When I reflect on Jonah, the words of Tolkien in the ‘The Lord of the Rings’ come to mind. Frodo, the Hobbit, is given the unenviable task of despatching a ring that can be used for evil, to Mount Doom in Mordor, heart of the dark empire.
And like Jonah he says: “I am not made for perilous quests. I wish I had never seen the ring. Why did it come to me? Why was I chosen?”
“Such questions cannot be answered,” said Gandalf. “You may be sure it was not for any merit that others do not possess; not for power or wisdom, at any rate.
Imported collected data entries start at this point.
-- ==== Sys2Proof/Certificates/Slice0/Obligations.lean ====
section
/-! DEFINITION. The statements for the provers. A docstring names the rules of spec/ that a statement formalises, and the
decisions of the spec (D<n>) or the choices of the model (log <n>) it rests on. -/

section Statements

open Sys2Proof Sys2Proof.Machine

/-- O1. Decoding the word of a well-formed instruction gives the instruction back, every operand at every value (R50, R51, R52,
R53, R58, R61). SPECIAL_OPC is a parameter (D17, log 15); rests on the spelling of NOP (D24, log 16); movsNoneSel is a reading
of R134 (log 57, DEDUCED). -/
def Obligations.DecodeOfEncode : Prop :=
  ∀ (o : SpecialOpc) (i : Instr), o.distinct = true → i.wellFormed = true → decode o (encode o i) = .ok i

/-- O2. A word that decodes is the word of exactly that well-formed instruction: no bit is dropped (R50, R58, R59, R61).
SPECIAL_OPC is a parameter (D17, log 15); movsNoneSel is a reading of R134 (log 57, DEDUCED). -/
def Obligations.EncodeOfDecode : Prop :=
  ∀ (o : SpecialOpc) (w : Word) (i : Instr), decode o w = .ok i → encode o i = w ∧ i.wellFormed = true

/-- O3. Words that the spec writes out decode to the instructions it says they are (R73, R92, R105, R110, R113, R123, R130,
R135, R137, R138, R148, R152). A sanity check on examples; the Special words are provisional (D17, log 15), the word of NOP is
R65, D24 (log 16). -/
def Obligations.SpecWordsDecode : Prop :=
  ∀ o : SpecialOpc, o = Config.specialDefault →
  decode o 0x2205 = .ok (.addI 5) ∧ decode o 0x2082 = .ok (.addG .gpr .aGpr ⟨.r, 2⟩) ∧ decode o 0x4064 = .ok (.inc .a .gpr ⟨.r, 4⟩) ∧
  decode o 0x8100 = .ok .ldpX ∧ decode o 0x89DF = .ok (.lddSPost .dec .y 15) ∧ decode o 0x8C9F = .ok (.movRegA ⟨.s, 15⟩) ∧
  decode o 0x9911 = .ok (.iowrS .y 1) ∧ decode o 0xA980 = .ok (.movsReadPost .inc .x) ∧ decode o 0xA52A = .ok (.win 0b1010) ∧
  decode o 0xB212 = .ok (.imm 0x12) ∧ decode o 0xBA06 = .ok (.xcc 6) ∧ decode o 0xC610 = .ok (.ba .always 0x10) ∧
  decode o 0xCD00 = .ok (.bax .z1) ∧ decode o 0xC200 = .ok .nop

/-- O4. Opcode 100111 stops as an illegal instruction in every format (R124). -/
def Obligations.IoSubOpElevenIsIllegal : Prop :=
  ∀ (s : State) (w : Word), w.extractLsb' 10 6 = 0b100111#6 → fetch s = .ok w → ∃ why, step s = .fault (.illegalInstruction why)

/-- O5. Opcode 01xxxx in S-fmt and in I-fmt stops as an illegal instruction (R101). -/
def Obligations.OneOperandOtherFormatsAreIllegal : Prop :=
  ∀ (s : State) (w : Word), w.extractLsb' 14 2 = 0b01#2 → (w.extractLsb' 8 2 = 0b01#2 ∨ w.getLsbD 9 = true) → fetch s = .ok w →
    ∃ why, step s = .fault (.illegalInstruction why)

/-- O6. A step runs the instruction decoded from the word at pc, then the IO agent answers anew (R7, R120). That the IO agent
answers once a step is log 28. -/
def Obligations.StepRunsDecodedInstruction : Prop :=
  ∀ (s : State) (w : Word) (i : Instr), fetch s = .ok w → decode s.params.special w = .ok i → fetchHazard s = false →
    (∀ t, exec i s = .next t → step s = .next { t with
      ioReqReady := Config.ioReqReady t.freeCount t.ioLog
      ioReadReady := Config.ioReadReady t.freeCount t.ioLog
      ioData := Config.ioData t.freeCount t.ioLog
      freeCount := t.freeCount + 1 }) ∧
    (∀ f, exec i s = .fault f → step s = .fault f)

/-- O7. A fetch of a word that one of the last STP_FETCH_WINDOW instructions stored stops the step (R44, R181, R162). The window
and the stop are D27 (log 13), the order of stops R162 (log 36). -/
def Obligations.FetchAfterStpStops : Prop :=
  ∀ (s : State) (w : Word) (i : Instr), fetch s = .ok w → decode s.params.special w = .ok i → some s.pc ∈ s.hist.stpAddrs →
    (∀ t, step s ≠ .next t) ∧ (∀ t, exec i s = .next t → step s = .fault (.hazard .fetchAfterStp))

/-- O8. A fetch outside program memory, of an unwritten word, or of a word that is no instruction stops the step (R36, R39, R61,
R160, R162). The faults are D3, D22 and D33 (log 3, 31, 35). That the ROM ends at 0xFFFF and does not wrap to address 0 is the
model's choice (log 52, DESIGN CHOICE, unsafe). That a stop of the fetch, and an encoding that R61 calls unspecified, are
reported with IMM bytes pending and with a fetch hazard too is the model's choice (log 55, DESIGN CHOICE, safe); R162 orders
only the illegal word first. -/
def Obligations.StepStopsAtTheFetch : Prop :=
  ∀ s : State,
    (¬(s.params.bootAddr.toNat ≤ s.pc.toNat ∧ s.pc.toNat < s.params.bootAddr.toNat + 16) → s.params.progWords ≤ s.pc.toNat →
      step s = .fault (.badAddress .prog s.pc)) ∧
    (progCell s s.pc = .ok none → step s = .fault (.unspecified .unwritten)) ∧
    (∀ w why, fetch s = .ok w → decode s.params.special w = .error (.illegal why) → step s = .fault (.illegalInstruction why)) ∧
    (∀ w what, fetch s = .ok w → decode s.params.special w = .error (.unspecified what) → step s = .fault (.unspecified (.encoding what)))

/-- O9. A word placed at pc is the word the step fetches, with no hazard from an earlier STP (R36, R39). The loader is the
model's (log 9). -/
def Obligations.PlacedWordIsFetched : Prop :=
  ∀ (s : State) (w : Nat), progMap s.params s.pc ≠ .absent → w < 65536 →
    (s.withFetchWord 16 w).pc = s.pc ∧ fetch (s.withFetchWord 16 w) = .ok (BitVec.ofNat 16 w) ∧
    fetchHazard (s.withFetchWord 16 w) = false

/-- O10. Every step keeps the invariant: canonical memories within their sizes, a legal S window, at most two IMM bytes, a
bounded history (R11, R13, R22, R33, R44). The canonical form of the memories (log 2, 3) and the admitted sizes (log 34) are the
model's. -/
def Obligations.StepKeepsInvariant : Prop :=
  ∀ s t : State, s.inv = true → step s = .next t → t.inv = true

/-- O11. The launch state of any image meets the invariant, and holds the image in program and data memory (R172, R173). The
launch state is D23 (log 47). That the ROM hides no word of the image rests on BOOT_ADDR = 0x8000, the model's choice (log 7,
DESIGN CHOICE, unsafe). -/
def Obligations.LaunchMeetsInvariant : Prop :=
  ∀ image : List Word,
    (State.launch image).inv = true ∧ (State.launch image).pc = 0 ∧ (State.launch image).npc = 1 ∧ (State.launch image).immq = [] ∧
    ∀ (k : Nat) (h : k < image.length), k < 256 →
      fetchAt (State.launch image) (BitVec.ofNat 16 k) = .ok image[k] ∧ (State.launch image).mem.dataGet k = image[k]

/-- O12. After reset pc is BOOT_ADDR, npc the next address, nothing is pending, memory lists nothing; with any word placed the
invariant holds (R25, R170). The empty immq is D23; the empty hazard history (log 53) and that memory lists nothing (log 2, 3)
are the model's choices. -/
def Obligations.ResetState : Prop :=
  State.reset.pc = State.reset.params.bootAddr ∧ State.reset.npc = State.reset.params.bootAddr + 1 ∧ State.reset.immq = [] ∧
  State.reset.hist = History.empty ∧ State.reset.ioLog = [] ∧ State.reset.mem = { data := [], sram := [], rom := [] } ∧
  State.reset.inv = true ∧ ∀ w : Nat, (State.reset.withFetchWord 16 w).inv = true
But you have been chosen and you must therefore use such strength and heart and wits as you have.”
We have been chosen; we have been called and we must use whatever wits and strength and abilities the Holy Spirit gives us to be ambassadors and witnesses for God’s kingdom.
Gospel and Grace
[Today we are starting a series on the book of Jonah.] One of the central themes of Jonah is that of calling. We are called in many ways…– Our cultural calling; called to have dominion over the earth; called to be stewards.
– Our vocational calling; called to architecture, nursing, plumbing, socio-biology, preaching.
We are called to various roles – mother, husband, daughter, carer, opa, student!
We are called to be kingdom witnesses and servants to the world.
Sometimes these callings are difficult. Often we fail and fall short.
From Jonah we see it easy to evade our callings and serve ourselves.
And yet the Gospel and God’s grace redeems our calling too.
Let’s join in prayer as we place our calling before God and ask to receive his grace.